You are the CEO of a large battery company that has a long and famous history in the design, manufacture, and distribution of different types of batteries that are used in a growing variety of industries. Your company is organized into two strategic business units.
One business unit (Business Unit 1) specializes in high-end batteries for critical systems. Some of your best known batteries are used to power cardiac pacemakers (heart implants), kidney dialysis systems, portable diabetes treatment systems, and even space-based life support systems (electronic monitors). Many of these batteries incorporate the use of highly exotic, rare-earth materials whose specific compounds and mixtures are highly proprietary to your company. Your patents (as well as your distinctive way of experimenting with materials) have pretty much given you a lock on this part of the business.
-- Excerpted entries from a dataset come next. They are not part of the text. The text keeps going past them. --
-- ==== Sys2Proof/Machine/Regs.lean ====
section
/-! DEFINITION. Register accesses (R7 to R14, R27 to R42): who reaches a page, what a register reads as, and what a write does to each field of it. -/

namespace Sys2Proof

/-- The function of a source: a virtual function or none (R29). -/
def Source.fn : Source → Option Nat
  | .vf k => some k.val
  | _ => none

end Sys2Proof

namespace Sys2Proof.Machine

/-! ### Who reaches what (R24, R29, R33, R355, R395) -/

/-- Accesses of this source are answered: the part is out of reset, a function's port is up and its BARs are assigned (R395), Dravner runs an image (R404). -/
def State.answers (s : State) (src : Source) : Bool :=
  !s.rst.inReset && match src with
  | .vf k => decide (k.val ≠ 0) && !s.rst.perst && Tbl.get s.pci.bars k.val false
  | .pf => !s.rst.perst && Tbl.get s.pci.bars 0 false
  | .towpath => true
  | .dravner => s.rst.drv.isSome

/-- The page at an offset of a source's BAR0, and its register address; none = unassigned (R27). -/
def pageAt (src : Source) (off : Nat) : Option (PageRef × Nat) :=
  match sourceAddr src.fn off with
  | none => none
  | some a => (pageOf a).map fun p => (p, a % 0x1000)

/-- The die of a page is powered: the X-die always; a C-die or M-die page while the dies run and its domain is on (R35). -/
def State.powered (s : State) (p : PageRef) : Bool :=
  p.die == 6 || (s.diesOn && (s.dom p.die).point != 15)

/-- The page `src` names by an offset of its first register, for rows that name a page. -/
def State.reaches (s : State) (src : Source) (off : Nat) : Option PageRef :=
  if s.answers src then (pageAt src off).bind fun (p, _) => if s.powered p then some p else none else none

/-- `src` reaches the block page of an X-die block: every source but a virtual function (R29). -/
def State.reachesBlock (s : State) (src : Source) : Bool := s.answers src && src.fn.isNone

/-- `src` reaches context view `k`: a virtual function only its own (R29, R30). -/
def State.reachesView (s : State) (src : Source) (k : Nat) : Bool :=
  s.answers src && match src.fn with
  | some j => j == k
  | none => true

/-! ### Where a register is kept -/

/-- The bank a selector of the page shows (R126, R153, R180, R281, R311, R435, R438). -/
def State.bankOf (s : State) (p : PageRef) (off : Nat) : Nat :=
  match regAt p.kind off with
  | none => 0
  | some r =>
    match r.bank with
    | .one => 0
    | .ctx =>
      match p.kind with
      | .drn => s.fld .drn p.inst Off.drnCtxSel 0 8
      | .vec => s.fld .vec p.inst Off.vecCtxSel 0 8
      | .atp => s.fld .atp p.inst Off.atpCtxSel 0 8
      | .rte => s.fld .rte 0 Off.rteCtxSel 0 8
      | .fce => s.fld .fce 0 Off.fceCtxSel 0 8
      | _ => 0
    | .slot => s.fld .fce 0 Off.fcePlanSel 0 5
    | .dom => if p.kind = .age then s.fld .age 0 Off.ageDomSel 0 3 else s.fld .pwr 0 Off.pwrDomSel 0 3

/-- The instance that keeps a register every instance shows: context modes of all cores (R113), partitions of all basins (R230), the coach table (R205). -/
def homeInst (p : PageRef) (off : Nat) : Nat :=
  match p.kind with
  | .drn => if Off.drnCtxMode ≤ off ∧ off < Off.drnCtxMode + 64 then 0 else p.inst
  | .bsn => if Off.bsnWaymask ≤ off ∧ off < Off.bsnHitsLo then 0 else p.inst
  | .cyd => if Off.cydTableLo ≤ off ∧ off ≤ Off.cydTableSize then 0 else p.inst
  | _ => p.inst
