/-- XLAT_CTX with XLAT_ALL = 0: one context (R213). -/
def execMemXlatInv (src : Source) (v : Word) (s : State) : Host.Outcome State Fault Refusal :=
  .next (if bitAt v.toNat 8 then s else s.xlatInv src (some (bitsAt v.toNat 0 8)))

/-- XLAT_ALL = 1: every context (R213). -/
def execMemXlatInvAll (src : Source) (v : Word) (s : State) : Host.Outcome State Fault Refusal :=
  .next (if bitAt v.toNat 8 then s.xlatInv src none else s)

/-! ### PSK, MACsec keys, fuse commits (R339, R343, R345) -/

/-- A word of a context's PSK: written through the function's own view, or for context 0 by the physical function; refused while a session exists (R30, R339, R343). -/
def execPskWrite (src : Source) (ctx : Fin 256) (idx : Fin 8) (v : Word) (s : State) : Host.Outcome State Fault Refusal :=
  .next (
    if !s.reachesView src ctx ∨ (src.fn = none ∧ ctx.val ≠ 0) then s
    else if (s.ctx ctx).sessions.isEmpty then s.modCtx ctx fun c => { c with psk := Tbl.put c.psk idx v }
    else s.accessError ⟨.vsec, ctx⟩ 0x03)

/-- A PSK is installed (R357 PSK_SET). -/
def Ctx.pskSet (c : Ctx) : Bool := c.psk.length == 8

/-- `n` registers of the `SEC` page from an offset as one number, least significant word first. -/
def State.secWords (s : State) (off n : Nat) : Nat := ofBytes (((List.range n).map fun i => toBytes 4 (s.rd .sec 0 (off + 4 * i)).toNat).flatten)

/-- SAK_INSTALL: the key of the SAK registers becomes the port's key for its direction and association number; the registers then read 0 (R288, R343, R356). -/
def execSakInstall (src : Source) (v : Word) (s : State) : Host.Outcome State Fault Refusal :=
  .next (
    if !s.reachesBlock src ∨ bitAt v.toNat 9 = false then s
    else
      let s := s.writeReg src ⟨.sec, 0⟩ Off.secSakCtrl v
      let f := fun lo w => s.fld .sec 0 Off.secSakCtrl lo w
      let key : SakKey := ⟨BitVec.ofNat 256 (s.secWords Off.secSak 8), BitVec.ofNat 96 (s.secWords Off.secSalt 3), s.rd .sec 0 Off.secSsci, f 8 1 == 1⟩
      let s := if f 0 5 < 18 then s.modPort (f 0 5) fun p => { p with saks := Tbl.put p.saks (4 * f 5 1 + f 6 2) (some key) } else s
      (List.range 12).foldl (fun s i => s.wr .sec 0 (Off.secSak + 4 * i) 0) s)

/-- The image of a TYPE that is running (R344, R345). -/
def State.running (s : State) (typ : Nat) : Option Image :=
  if typ = 1 then s.rst.drv else if typ = 2 then s.rst.opt else if typ = 3 then s.rst.sece else none

/-- The fuse SVN of a TYPE rises to `n` (R345). -/
def Fuses.raise (f : Fuses) (typ n : Nat) : Fuses :=
  if typ = 1 then { f with svnDrv := max f.svnDrv n }
  else if typ = 2 then { f with svnOpt := max f.svnOpt n }
  else { f with svnSec := max f.svnSec n }

/-- SEC_FW_COMMIT: the fuse SVN rises to that of the running image, which the write must name; beyond 63 it is refused (R345). -/
def execFwCommit (src : Source) (v : Word) (s : State) : Host.Outcome State Fault Refusal :=
  .next (
    if !s.reachesBlock src then s
    else
      let typ := bitsAt v.toNat 0 8
      let svn := bitsAt v.toNat 8 16
      match s.running typ with
      | some i => if i.svn.toNat = svn ∧ svn ≤ 63 then { s with fuses := s.fuses.raise typ svn } else s.raisePage .sec 0 0x03 0
      | none => s.raisePage .sec 0 0x03 0)

/-! ### SPDM (R338): one request of a transport, one answer -/

/-- Number of a transport's connection: the context of the DOE, 256 for MCTP. -/
def viaNo : Transport → Nat
  | .doe k => k.val
  | .mctp => 256

/-- The transport accepts a context (R338). -/
def viaAccepts (t : Transport) (k : Nat) : Bool :=
  match t with
  | .doe j => j.val == k
  | .mctp => true

/-- SPDM is answered over a transport: Dravner runs, and the DOE's port is up (R395, R404). -/
def State.spdmUp (s : State) (t : Transport) : Bool :=
  !s.rst.inReset && s.rst.drv.isSome && match t with
  | .doe _ => !s.rst.perst
  | .mctp => true

/-- The four header bytes of a response, then its payload (DSP0274; log 60). -/
def State.spdmSay (s : State) (t : Transport) (code p1 p2 : Nat) (payload : List Byte := []) : State :=
  s.emit (.spdm t ([0x13, BitVec.ofNat 8 code, BitVec.ofNat 8 p1, BitVec.ofNat 8 p2] ++ payload))

/-- An ERROR response (R338): 0x01 InvalidRequest, 0x03 Busy, 0x04 UnexpectedRequest, 0x05 Unspecified, 0x06 DecryptError, 0x07 UnsupportedRequest, 0x0A SessionLimitExceeded, 0xFF vendor-defined (log 60). -/
def State.spdmError (s : State) (t : Transport) (code : Nat) (p2 : Nat := 0) : State := s.spdmSay t 0x7F code p2

/-- A request is handled: nothing answers while SPDM is down, ERROR Busy during a firmware restart (R376). -/
def State.spdm (s : State) (t : Transport) (f : State → State) : State :=
  if !s.spdmUp t then s else if s.hwd.restarting then s.spdmError t 0x03 else f s

/-- State of a transport's connection. -/
def State.conn (s : State) (t : Transport) : Spdm := Tbl.get s.sec.spdm (viaNo t) {}

/-- State of a transport's connection changed. -/
def State.setConn (s : State) (t : Transport) (c : Spdm) : State := { s with sec := { s.sec with spdm := Tbl.put s.sec.spdm (viaNo t) c } }

/-- GET_VERSION starts the connection anew at version 1.3 (R338). -/
def execGetVersion (t : Transport) (s : State) : Host.Outcome State Fault Refusal :=
  .next (s.spdm t fun s => (s.setConn t { version := some 0x13 }).spdmSay t 0x04 0 0 [0, 1, 0, 0x13])

/-- Capability flags of the profile (R338, DSP0274): ENCRYPT_CAP, MAC_CAP, PSK_CAP responder with context, KEY_UPD_CAP, HBEAT_CAP. -/
def capFlags : Nat := 2 ^ 6 + 2 ^ 7 + 2 * 2 ^ 10 + 2 ^ 13 + 2 ^ 14

/-- GET_CAPABILITIES is answered with the profile's capabilities (R338). -/
def execGetCapabilities (t : Transport) (s : State) : Host.Outcome State Fault Refusal :=
  .next (s.spdm t fun s =>
    let c := s.conn t
    if c.version.isNone then s.spdmError t 0x04
    else (s.setConn t { c with caps := true }).spdmSay t 0x61 0 0 (toBytes 4 capFlags))

/-- NEGOTIATE_ALGORITHMS fixes SHA-256, AES-256-GCM and the SPDM key schedule (R338). -/
def execNegotiateAlgorithms (t : Transport) (s : State) : Host.Outcome State Fault Refusal :=
  .next (s.spdm t fun s =>
    let c := s.conn t
    if !c.caps then s.spdmError t 0x04 else (s.setConn t { c with algs := true }).spdmSay t 0x63 0 0)

/-- Request codes the profile supports (R338, DSP0274). -/
def spdmSupported : List Nat := [0x84, 0xE1, 0xE3, 0xE6, 0xE7, 0xE8, 0xE9, 0xEC, 0xFE]

/-- A request outside the profile draws ERROR UnsupportedRequest (R338). -/
def execSpdmUnsupported (t : Transport) (code : Byte) (s : State) : Host.Outcome State Fault Refusal :=
  .next (s.spdm t fun s => if spdmSupported.contains code.toNat then s else s.spdmError t 0x07 code.toNat)

/-- Open sessions of the device (R338). -/
def State.sessionsOpen (s : State) : Nat := s.ctxs.foldl (fun a c => a + c.2.sessions.length) 0

/-- The session of an ID among the contexts a transport accepts. -/
def State.sessionOf (s : State) (t : Transport) (sid : Word) : Option (Nat × Session) :=
  s.ctxs.findSome? fun c => if viaAccepts t c.1 then (c.2.sessions.find? fun x => x.sid == sid).map fun x => (c.1, x) else none

/-- A session ID is in use. -/
def State.sidUsed (s : State) (sid : Word) : Bool := s.ctxs.any fun c => c.2.sessions.any fun x => x.sid == sid

/-- A session ID from the requester's half and a free half of the responder, not in use (R338, DSP0274). -/
def State.newSid (s : State) (req : BitVec 16) : Word × State :=
  let (n, s) := s.draw
  let mk := fun i => BitVec.ofNat 32 (req.toNat + ((Config.freeNat n + i) % 2 ^ 16) * 2 ^ 16)
  (mk (((List.range 65).find? fun i => !s.sidUsed (mk i)).getD 0), s)

/-- PSK_EXCHANGE opens a session of the context the hint names (R338, R339, R341). -/
def execPskExchange (t : Transport) (req : PskExchange) (s : State) : Host.Outcome State Fault Refusal :=
  .next (s.spdm t fun s =>
    let k := (req.hint.getD 0 0).toNat
    let c := s.ctx k
    if !(s.conn t).algs then s.spdmError t 0x04
    else if req.summary ≠ 0 then s.spdmError t 0x07 0xE6
    else if req.hint.length ≠ 1 ∨ !viaAccepts t k ∨ c.st ≠ .active ∨ !c.pskSet then s.spdmError t 0x01
    else if 2 ≤ c.sessions.length ∨ 64 ≤ s.sessionsOpen then s.spdmError t 0x0A
    else if !s.sec.rngOk then s.spdmError t 0x05
    else
      let (sid, s) := s.newSid req.reqSid
      let s := s.modCtx k fun c => { c with sessions := c.sessions ++ [{ sid := sid, hbeat := req.hbeat }] }
      s.spdmSay t 0x66 0 0 (toBytes 2 (sid.toNat / 2 ^ 16)))

/-- A session has ended: the key set follows R340. -/
def Ctx.endSession (c : Ctx) (sid : Word) : Ctx :=
  let rest := c.sessions.filter fun x => x.sid != sid
  let c := { c with sessions := rest }
  let none_ := { c with active := none, prevReq := none, keySwitch := none }
  if rest.isEmpty then none_
  else match c.active with
    | none => if c.keySwitch = some sid then { c with keySwitch := none } else c
    | some a =>
      if rest.any fun x => x.sid == a.sid then (if c.keySwitch = some sid then { c with keySwitch := none } else c)
      else match rest.find? fun x => x.finished with
        | some x => { c with keySwitch := some x.sid }
        | none => none_

/-- The active keys of a session, derived from its export master secret (R340). -/
def appKeys (ems : BitVec 256) (k : Nat) : List (BitVec 256) :=
  ["gz manifest", "gz frame req", "gz frame rsp"].map fun l =>
    BitVec.ofNat 256 (ofBytesBE (hkdfExpand (toBytesBE 32 ems.toNat) ((l.toList.map fun ch => BitVec.ofNat 8 ch.toNat) ++ [BitVec.ofNat 8 k]) 32))

/-- PSK_FINISH: the session's application keys are derived and become active at step 3 of the next edge; wrong verify data raises PSK_FAIL and ends the session (R338, R340). The export master secret is the handshake's (free). -/
def execPskFinish (t : Transport) (sid : Word) (macOk : Bool) (s : State) : Host.Outcome State Fault Refusal :=
  .next (s.spdm t fun s =>
    match s.sessionOf t sid with
    | none => s.spdmError t 0x01
    | some (k, x) =>
      if x.finished then s.spdmError t 0x04
      else if !macOk then ((s.modCtx k fun c => c.endSession sid).raiseCtx .sec 0 0x11 0 k).spdmError t 0x06
      else
        let (n, s) := s.draw
        let ks := appKeys (Config.free256 n) k
        let y : Session := { x with finished := true, order := s.sec.finishes, kman := ks.getD 0 0, kreq := ks.getD 1 0, krsp := ks.getD 2 0 }
        let s := s.modCtx k fun c => { c with sessions := c.sessions.map (fun z => if z.sid = sid then y else z), keySwitch := some sid }
        ({ s with sec := { s.sec with finishes := s.sec.finishes + 1 } } : State).spdmSay t 0x67 0 0)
These exotic batteries represent the highest form of technology development and refinement that your competitors respect and consider as beyond cutting-edge science. Several executives from the automotive industry have commented that these advanced batteries will do much to boost electric-powered vehicles in the near future, but only if you can scale the business and drive down unit production costs. As such, it has been difficult for other battery companies to imitate what you are doing. As a constant worrier, you feel that your competitive advantage lead-time, while impressive, seems shorter than you would like. Your R&D skills and depth are excellent, but you feel as if your manufacturing process is
missing something, since you have typically experienced a long glide-path in reducing your unit costs with every new battery size.
The other business unit (Business Unit 2) is better known for its well-recognized battery brands that used in long-lasting, conventional lithium-ion and alkaline batteries for a broad range or devices, including watches, cell phones, and even laptop computers. Customers love your batteries because of their long-lasting qualities, but they pay a price premium for your offerings. Unlike that of some of your competitors, your lithium batteries are high-quality and do not pose the same degree of fire hazard in laptop computers and smartphones. The extra safety feature is a tribute to your company’s high ethical standards in development and manufacturing, but it also means that your unit costs will probably remain higher than that of rivals. However, Business Unit 2 is beginning to face growing competitive pressures from other manufacturers who are seeking to erode your sizable market share. You are not excessively worried about your competitors yet, but you realize that the battery industry has become significantly more capital-intensive over the years. Business Unit 2 has significant brand equity that captures much customer loyalty, but here too, you begin to wonder how long you can keep charging a price premium for lithium batteries – especially given the rise of new, ultra-modern manufacturing facilities in the Far East that compete on scale and volume.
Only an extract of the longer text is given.